Dumbbell One-Arm Prone Hammer Curl
Dumbbell One-Arm Prone Hammer Curl is a chest-supported arm exercise performed face down on an incline bench with a neutral dumbbell grip. The bench removes most lower-body and torso cheating, so the elbow flexors have to do the work while the shoulder stays quiet and the rep stays honest.
The main training effect is elbow flexion strength with a neutral wrist position. That means the biceps still contribute, but the brachialis and brachioradialis usually take a bigger share than they would in a fully supinated curl. Forearm muscles also have to stabilize the dumbbell, especially when the arm reaches the bottom and the wrist wants to drift.
The prone setup matters because it pins the chest against the bench and changes the leverage of the curl. When you hang the dumbbell straight down, the arm starts from a dead-stop style stretch, and every inch of the lift has to be controlled. That makes the exercise useful for cleaner hypertrophy work, accessory arm training, and lifters who want to reduce body swing and keep tension on the upper arm instead of the hips and back.
Good reps are slow enough to stay attached to the bench but forceful enough to drive the dumbbell through a smooth arc. Curl by bending only the elbow, keep the upper arm pressed into the pad, and finish near the shoulder without letting the shoulder roll forward. Lower the weight until the arm is nearly straight again, keeping the wrist neutral and the dumbbell under control so the bottom position does not turn into a drop.
Use this movement when you want isolated arm work with a strict line of pull, especially in upper-body sessions, arm days, or as controlled accessory volume after pressing and pulling. It is usually beginner-friendly if the bench is set correctly and the load is light enough to prevent twisting, shrugging, or swinging off the pad.
Instructions
- Set an incline bench so your chest can rest firmly against the pad and place one dumbbell on the floor beside the working side.
- Lie face down on the bench with the working arm hanging straight down, feet planted, and the free hand braced on the bench for balance.
- Grip the dumbbell with a neutral hammer grip, wrist stacked over the elbow, and keep the upper arm lightly pressed into the pad.
- Exhale and curl the dumbbell up by bending the elbow, keeping the elbow pointed down rather than flaring outward.
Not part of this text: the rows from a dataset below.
/-- The commands, in the order of spec/opcode_table.json. -/
inductive Instr where
  -- start, resets, weft (R503, R528, R29 to R41, R529 to R533)
  | coldStart
  | startCoolantTimeout
  | watchdogExpiry
  | rstReqWarp (agent : ResetAgent := .host)
  | rstReqRim (agent : ResetAgent := .host)
  | rstReqModule (agent : ResetAgent := .host)
  | warpResetDone (katFail : List CoreId)
  | rimResetDone (bad : List (Fin 32 × Fin 20) := []) (katFail : List CoreId := [])
  | coreMarkedDead (k : CoreId)
  | weftRead (f : Frame)
  | weftWrite (f : Frame)
  | weftResponse (f : Frame)
  | weftEvent (f : Frame)
  | weftTelemetry (f : Frame)
  | weftBroadcast (f : Frame)
  | weftResendTimer (tag : BitVec 16)
  | weftRingBreak (ring : Fin 4) (die : Fin 144)
  | telemetrySample
  -- rounds (R47 to R88)
  | rndEnSet (v : Word)
  | markerEmit
  | roundMarker (port : Fin 64) (m : BitVec 192)
  | roundStart
  | delayedRoundStart
  | lateFault
  | missedMarker
  | stretchRequest (port : Option (Fin 64)) (m : BitVec 128)
  | rndSreqWrite (v : Word)
  -- scalar processor (R125)
  | add (k : CoreId) (d a b : Fin 32)
  | sub (k : CoreId) (d a b : Fin 32)
  | and (k : CoreId) (d a b : Fin 32)
  | or (k : CoreId) (d a b : Fin 32)
  | xor (k : CoreId) (d a b : Fin 32)
  | sll (k : CoreId) (d a b : Fin 32)
  | srl (k : CoreId) (d a b : Fin 32)
  | sra (k : CoreId) (d a b : Fin 32)
  | slt (k : CoreId) (d a b : Fin 32)
  | sltu (k : CoreId) (d a b : Fin 32)
  | mul (k : CoreId) (d a b : Fin 32)
  | mulhu (k : CoreId) (d a b : Fin 32)
  | addi (k : CoreId) (d a : Fin 32) (imm : BitVec 16)
  | andi (k : CoreId) (d a : Fin 32) (imm : BitVec 16)
  | ori (k : CoreId) (d a : Fin 32) (imm : BitVec 16)
  | xori (k : CoreId) (d a : Fin 32) (imm : BitVec 16)
  | slli (k : CoreId) (d a : Fin 32) (imm : BitVec 16)
  | srli (k : CoreId) (d a : Fin 32) (imm : BitVec 16)
  | srai (k : CoreId) (d a : Fin 32) (imm : BitVec 16)
  | lui (k : CoreId) (d : Fin 32) (imm : BitVec 16)
  | lb (k : CoreId) (d a : Fin 32) (imm : BitVec 16)
  | lbu (k : CoreId) (d a : Fin 32) (imm : BitVec 16)
  | lh (k : CoreId) (d a : Fin 32) (imm : BitVec 16)
  | lhu (k : CoreId) (d a : Fin 32) (imm : BitVec 16)
  | lw (k : CoreId) (d a : Fin 32) (imm : BitVec 16)
  | lp (k : CoreId) (d a : Fin 32) (imm : BitVec 16)
  | sb (k : CoreId) (d a : Fin 32) (imm : BitVec 16)
  | sh (k : CoreId) (d a : Fin 32) (imm : BitVec 16)
  | sw (k : CoreId) (d a : Fin 32) (imm : BitVec 16)
  | sp (k : CoreId) (d a : Fin 32) (imm : BitVec 16)
  | beq (k : CoreId) (d a : Fin 32) (imm : BitVec 16)
  | bne (k : CoreId) (d a : Fin 32) (imm : BitVec 16)
  | blt (k : CoreId) (d a : Fin 32) (imm : BitVec 16)
  | bge (k : CoreId) (d a : Fin 32) (imm : BitVec 16)
  | bltu (k : CoreId) (d a : Fin 32) (imm : BitVec 16)
  | bgeu (k : CoreId) (d a : Fin 32) (imm : BitVec 16)
  | jal (k : CoreId) (off : BitVec 26)
  | jalr (k : CoreId) (d a : Fin 32) (imm : BitVec 16)
  | issue (k : CoreId) (d a : Fin 32) (imm : BitVec 16)
  | issueResume (k : CoreId)
  | wait (k : CoreId) (d a : Fin 32) (imm : BitVec 16)
  | waitRelease (k : CoreId)
  | csrr (k : CoreId) (d a : Fin 32) (imm : BitVec 16)
  | csrw (k : CoreId) (d a : Fin 32) (imm : BitVec 16)
  | done (k : CoreId) (off : BitVec 26)
  | doneSignal (k : CoreId)
  | eret (k : CoreId) (off : BitVec 26)
  | illegalInstruction (k : CoreId) (w : Word)
  -- matrix engine and vector unit (R103 to R123, R244 to R258, R416 to R423)
  | wloadStart (k : CoreId)
  | wloadComplete (k : CoreId)
  | mpassStart (k : CoreId)
  | mpassComplete (k : CoreId) (strikes : List Strike)
  | recomputationComplete (k : CoreId) (strikes : List Strike) (katPass : Bool)
  | aoutStart (k : CoreId)
  | aoutComplete (k : CoreId)
  | aclrStart (k : CoreId)
  | aclrComplete (k : CoreId)
  | vopStart (k : CoreId)
  | vopComplete (k : CoreId)
  | trkClrAll (die : Fin 144) (v : Word)
  -- sections and fabric (R167 to R204)
  | switchReadyGather
  | sectionGo
  | outboundBurst (k : CoreId) (ch : Fin 16)
  | inboundFlit (k : CoreId) (scalar : Bool) (phase : Fin 4) (input : Fin 5) (flit : NetFlit) (others : Inputs)
  | flagExpire (k : CoreId) (b : Fin 64)
  -- edge memory (R205 to R221)
  | edgeReadRequest (st : Fin 32) (link : Fin 16) (phase : Fin 4) (flit : Row)
  | edgeWriteRequest (st : Fin 32) (link : Fin 16) (phase : Fin 4) (flit : Row)
  | transposedReadRequest (st : Fin 32) (link : Fin 16) (phase : Fin 4) (flit : Row)
  | writeDataRow (st : Fin 32) (link : Fin 16) (phase : Fin 4) (row : Row) (poison : Bool)
  | answerRowSend (st : Fin 32) (link : Fin 16) (phase : Fin 4)
  | writeReply (st : Fin 32) (link : Fin 16) (phase : Fin 4)
  | refreshCommand (st : Fin 32) (q : Fin 40)
  | splitSlotBoundary (st : Fin 32)
  | pcRetrainStart (st : Fin 32) (temp : Byte)
  | pcRetrainDone (st : Fin 32)
  | pcRetrainRetry (st : Fin 32)
  | retrainRewrite (st : Fin 32)
  -- stream engines (R222 to R235)
  | slistStart (k : CoreId) (se : Fin 2)
  | blockDescriptorFetch (k : CoreId) (se : Fin 2)
  | blockComplete (k : CoreId) (se : Fin 2)
  | streamInboundFlit (k : CoreId) (se : Fin 2) (row : Row) (poison rej : Bool)
  | tcopyStart (k : CoreId) (se : Fin 2)
  | tcopyComplete (k : CoreId) (se : Fin 2)
  | emcSplitWrite (v : Word)
  | emcRimphWrite (v : Word)
  -- training engines (R262 to R295)
  | updateList (q : Fin 16) (d : Desc)
  | updateJobEnd (u : Fin 32)
  | uuStop (v : Word)
  | digest (port : Fin 64) (m : BitVec 192)
  | digestTimeout
  -- optical ports (R296 to R329)
  | vzlFlit (port : Fin 64) (f : Flit) (fec : FecSeen)
  | replayTimeout (port : Fin 64)
  | idleFlitTimer (port : Fin 64)
  | laneFree (port : Fin 64) (lane : Fin 16)
  | lightDetect (port : Fin 64)
  | eqComplete (port : Fin 64) (failed : BitVec 16)
  | alignComplete (port : Fin 64) (swapped : Bool)
  | speedComplete (port : Fin 64) (failed : BitVec 16)
  | identity (port : Fin 64) (m : BitVec 256)
  | identityResend (port : Fin 64)
  | echoSend (port : Fin 64)
  | echo (port : Fin 64) (m : BitVec 128)
  | linkDown (port : Fin 64) (lost : BitVec 16)
  | retryTimerExpiry (port : Fin 64)
  | prtCfgEnWrite (port : Fin 64) (v : Word)
  | prtRtreq (port : Fin 64) (v : Word)
  | laneRetrainTrigger (port : Fin 64) (t : RtTrigger)
  | retrainRequest (port : Fin 64) (m : BitVec 64)
  | retrainGrant (port : Fin 64) (m : BitVec 64)
  | laneRetrainComplete (port : Fin 64) (ok : Bool)
  | retrainDone (port : Fin 64) (m : BitVec 64)
  -- remote access (R330 to R363)
  | remoteReadRequest (port : Fin 64) (link : Fin 16) (phase : Fin 4) (flit : Row)
  | remoteWriteRequest (port : Fin 64) (link : Fin 16) (phase : Fin 4) (flit : Row) (rows : List Row)
  | rwrite (port : Fin 64) (m : RWriteMsg)
  | rread (port : Fin 64) (m : RReadMsg)
  | rdata (port : Fin 64) (m : RDataMsg)
  | lnack (port : Fin 64) (m : BitVec 256)
  | fprobe (port : Fin 64) (m : BitVec 128)
  | fackSend (port : Fin 64) (src : BitVec 16)
  | fack (port : Fin 64) (m : BitVec 128)
  | systemFenceTimeout
  | rreadTimeout (port : Fin 64) (rid : Word)
  | lateWriteScan (port : Fin 64)
  | ptnSelWrite (v : Word)
  | winSelWrite (v : Word)
  | sysTwinWrite (v : Word)
  -- protection (R382 to R415)
  | scrubRead (k : CoreId) (arr : ScrubArr)
  | scrubWriteback (k : CoreId) (arr : ScrubArr)
  | edgeScrubRead (st : Fin 32)
  | edgeScrubRewrite (st : Fin 32)
  | dieLostMark (st : Fin 32) (d : Fin 20)
  | logclr (die : Fin 144) (v : Word)
  | emsLogselWrite (st : Fin 32) (v : Word)
  | emsLogClr (st : Fin 32) (v : Word)
  | chkRawWrite (die : Fin 144) (v : Word)
  | chkRawRead (die : Fin 144) (v : Word)
  | chkCheckedRead (die : Fin 144) (v : Word)
  | edgeRawSymbolWrite (v : Word)
  | edgeRawSymbolRead (v : Word)
  | edgeCheckedRead (v : Word)
  | mntSelWrite (v : Word)
  | tokenGranted (tok : Fin 528)
  | katRequest (die : Fin 144) (v : Word)
  | katComplete (die : Fin 144) (pass : Bool)
  -- lockstep (R427 to R438)
  | lockstepDigest (port : Fin 64) (round : Word) (dig : BitVec 64)
  | lockstepDigestMissing
  | lsCtrlClr (v : Word)
  -- seals and restores (R439 to R462)
  | keepRwrite (port : Fin 64) (m : RWriteMsg)
  | keepRread (port : Fin 64) (m : RReadMsg)
  | keepRdata (port : Fin 64) (m : RDataMsg)
  | sealSessionTimeout
  | sealEnergyTimeout
  -- power, clocks, cooling (R463 to R502)
  | feedLost (feedB : Bool)
  | feedTaken (feedB : Bool)
  | inputLoss
  | inputReturn
  | lastGaspWrite
  | bankExhausted
  | domainFault (i : DomInst)
  | domainFaultOff (i : DomInst)
  | powerSequenceStep (failed : List DomInst) (bad : List (Fin 32 × Fin 20) := [])
  | powerDownStep
  | powerSample (p : BitVec 16) (over5ms : Bool)
  | capUnmet (avg100 : BitVec 16)
  | droopTrip (die : Fin 144) (sensor : Fin 32)
  | stretchEnd (die : Fin 144) (cycles : Nat)
  | dieVcmd (die : Fin 144) (v : Word)
  | vcmdTakeEffect (die : Fin 144) (varr : Bool)
  | slewReached (die : Fin 144) (varr : Bool)
  | settledTimer (die : Fin 144) (varr : Bool)
  | thermalSample (src : ThermSrc) (temp : Byte)
  | coolantSample (inlet outlet : Byte) (flow : BitVec 16) (held1s : Bool)
  | vminSample (i : DomInst) (v : BitVec 11)
  | vminSelWrite (die : Fin 144) (v : Word)
  | vminClr (die : Fin 144) (v : Word)
  | pwrVminSelWrite (v : Word)
  | pwrVminClr (v : Word)
  | burnStep (b : BurnStep)
  | bankFull (energy : BitVec 16)
  | writeSequenceStart
  -- ledger, calendar, telemetry (R534 to R557)
  | ledgerRecordWrite
  | ledgerRecordCommitted
  | calSetHiWrite (v : Word)
  | calSecLoRead
  | telMselWrite (v : Word)
  -- cradle management (R550 to R553)
  | setEndpointId (eid : Byte)
  | getEndpointId
  | getMctpVersionSupport
  | getMessageTypeSupport
  | gettid
  | getpldmversion
  | getpldmtypes
  | getpldmcommands (typ : Byte)
  | getpdr (handle : Word)
  | getsensorreading (sensor : BitVec 16)
  | getstatesensorreadings (sensor : BitVec 16)
  | setstateeffecterstates (effecter : BitVec 16) (state : Byte)
  | seteventreceiver (eid : Byte)
  | pollforplatformeventmessage
  | getdatetime
  | setdatetime (sec : BitVec 48)
  | querydeviceidentifiers
  | getfirmwareparameters
  | requestupdate
  | passcomponenttable
  | updatecomponent (length : Word)
  | requestfirmwaredata (offset : Word) (data : List Byte)
  | activatefirmware
  | getstatus
  | cancelupdate
  -- attestation (R524) and DOE (R560)
  | getVersion
  | getCapabilities
  | negotiateAlgorithms (hash sign : Bool)
  | getDigests
  | getCertificate (slot : Byte) (offset length : BitVec 16)
  | challenge (slot : Byte) (nonce : BitVec 256)
  | getMeasurements (index : MeasRequest)
  | doeDiscovery (index : Byte)
  -- host link (R558 to R581)
  | functionLevelReset
  | perstAssert
  | perstRelease (gen width : BitVec 5) (flitMode : Bool)
  | apertureRead (off : BarAddr) (len : Nat)
  | apertureWrite (off : BarAddr) (data : List Byte)
  | cqTail (q : Fin 16) (v : Word)
  | cpHead (q : Fin 16) (v : Word)
  | ringEnable (q : Fin 16) (v : Word)
  | ringDisable (q : Fin 16) (v : Word)
  | ringConfigViolation (q : Fin 16) (off : BitVec 6) (v : Word)
  | commandFetch (q : Fin 16) (d : Option Desc)
  | completionWrite (q : Fin 16) (ok : Bool)
  | coalesceTimer (q : Fin 16)
  | hostIrqCauseWrite (v : Word)
  -- host commands (R573)
  | nop (q : Fin 16) (d : Desc)
  | sectionLoad (q : Fin 16) (d : Desc)
  | sectionStop (q : Fin 16) (d : Desc)
  | fenceModule (q : Fin 16) (d : Desc)
  | fenceSystem (q : Fin 16) (d : Desc)
  | windowOpen (q : Fin 16) (d : Desc)
  | windowClose (q : Fin 16) (d : Desc)
  | partnerAddForwarded (q : Fin 16) (d : Desc)
  | partnerRemove (q : Fin 16) (d : Desc)
  | partnerAssignId (q : Fin 16) (d : Desc)
  | partnerUnassign (q : Fin 16) (d : Desc)
  | roundSet (q : Fin 16) (d : Desc)
  | digestSet (q : Fin 16) (d : Desc)
  | seal (q : Fin 16) (d : Desc)
  | restore (q : Fin 16) (d : Desc)
  | restoreServe (q : Fin 16) (d : Desc)
  | restartHold (q : Fin 16) (d : Desc)
  | restartArm (q : Fin 16) (d : Desc)
  | resume (q : Fin 16) (d : Desc)
  | hostCopyToEdge (q : Fin 16) (d : Desc) (data : Option (List Byte))
  | hostCopyToHost (q : Fin 16) (d : Desc) (hostOk : Bool)
  | ckptExport (q : Fin 16) (d : Desc) (hostOk : Bool)
  | ckptImport (q : Fin 16) (d : Desc) (data : Option (List Byte))
  | ledgerReadRaw (q : Fin 16) (d : Desc) (hostOk : Bool)
  | ledgerReadCper (q : Fin 16) (d : Desc) (hostOk : Bool)
  | licenceInstall (q : Fin 16) (d : Desc) (data : Option (List Byte))
  | keyFuseProgram (q : Fin 16) (d : Desc) (data : Option (List Byte))
  | keyFuseRevoke (q : Fin 16) (d : Desc) (data : Option (List Byte))
  | fwUpdate (q : Fin 16) (d : Desc) (data : Option (List Byte))
  | maintWarpReset (q : Fin 16) (d : Desc)
  | maintRimReset (q : Fin 16) (d : Desc)
  | maintEdgeCheckerBegin (q : Fin 16) (d : Desc)
  | maintScratchpadCheckerBegin (q : Fin 16) (d : Desc)
  | maintEndActivity (q : Fin 16) (d : Desc)
  | powerOff (q : Fin 16) (d : Desc)
  -- registers (R584, R8) and the rest
  | rcFieldRead (off : BitVec 24) (be : BitVec 4)
  | registerWrite (off : BitVec 24) (be : BitVec 4) (v : Word)
  | writeSequenceEnd
  | calendarClockStop
  | i3cDynamicAddress (addr : BitVec 7)
  | gaugeEstimateUpdate (coul model : BitVec 16)
  deriving DecidableEq, Repr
- Lift until the dumbbell reaches the front of the shoulder or upper chest without letting the shoulder roll forward.
- Squeeze briefly at the top while keeping the torso glued to the bench and the wrist neutral.
- Inhale and lower the dumbbell slowly until the arm is nearly straight and the biceps are fully lengthened.
- Reset the shoulder and upper arm on the pad before the next rep, then repeat for the planned side and switch arms if needed.
Tips & Tricks
- Keep your chest heavy on the pad so the rep comes from elbow flexion, not a chest lift off the bench.
- Let the dumbbell start from a true dead hang, but do not relax the shoulder so much that the joint yanks forward at the bottom.
- A neutral grip should stay neutral the whole set; if the palm starts turning up, the rep is drifting away from the hammer pattern.
- Do not flare the elbow out to the side; that usually turns the movement into a loose front-delt curl.
- Use a smaller range if the top position forces the shoulder to shrug or slide off the bench.
- Lower the dumbbell slower than you lift it to keep tension on the brachialis and brachioradialis.
- Pick a bench angle that lets your working arm hang freely without the plates hitting the floor or the bench frame.
- Stop the set when your torso starts shifting on the pad, because that is usually the first sign the load is too heavy.
Frequently Asked Questions
What does the chest-supported incline setup change in this hammer curl?
It removes most momentum from the torso, so the elbow flexors have to do the lifting instead of the hips or lower back.
What muscles work hardest in the one-arm prone hammer curl?
The biceps help, but the brachialis and brachioradialis usually take a big share because the grip stays neutral.
Should my palm turn up at the top of the rep?
No. Keep the palm facing in the whole time so the movement stays a true hammer curl.
Why is the dumbbell started from a dead hang under the bench?
That bottom position gives the arm a full stretch and makes cheating harder, which increases the quality of each rep.
Can I do this with both arms at once?
The image shows a one-arm version, which is easier to keep strict. Bilateral use is possible only if both sides can stay equally supported on the bench.
What is the most common form mistake here?
Shrugging the shoulder or sliding the chest off the pad usually means the load is too heavy or the bench angle is too steep.
Is this exercise good for beginners?
Yes, if the incline bench is stable and the dumbbell is light enough to keep the arm and wrist controlled through the full range.
How should I breathe during each rep?
Exhale as you curl up and inhale as you lower the dumbbell back to the hanging position.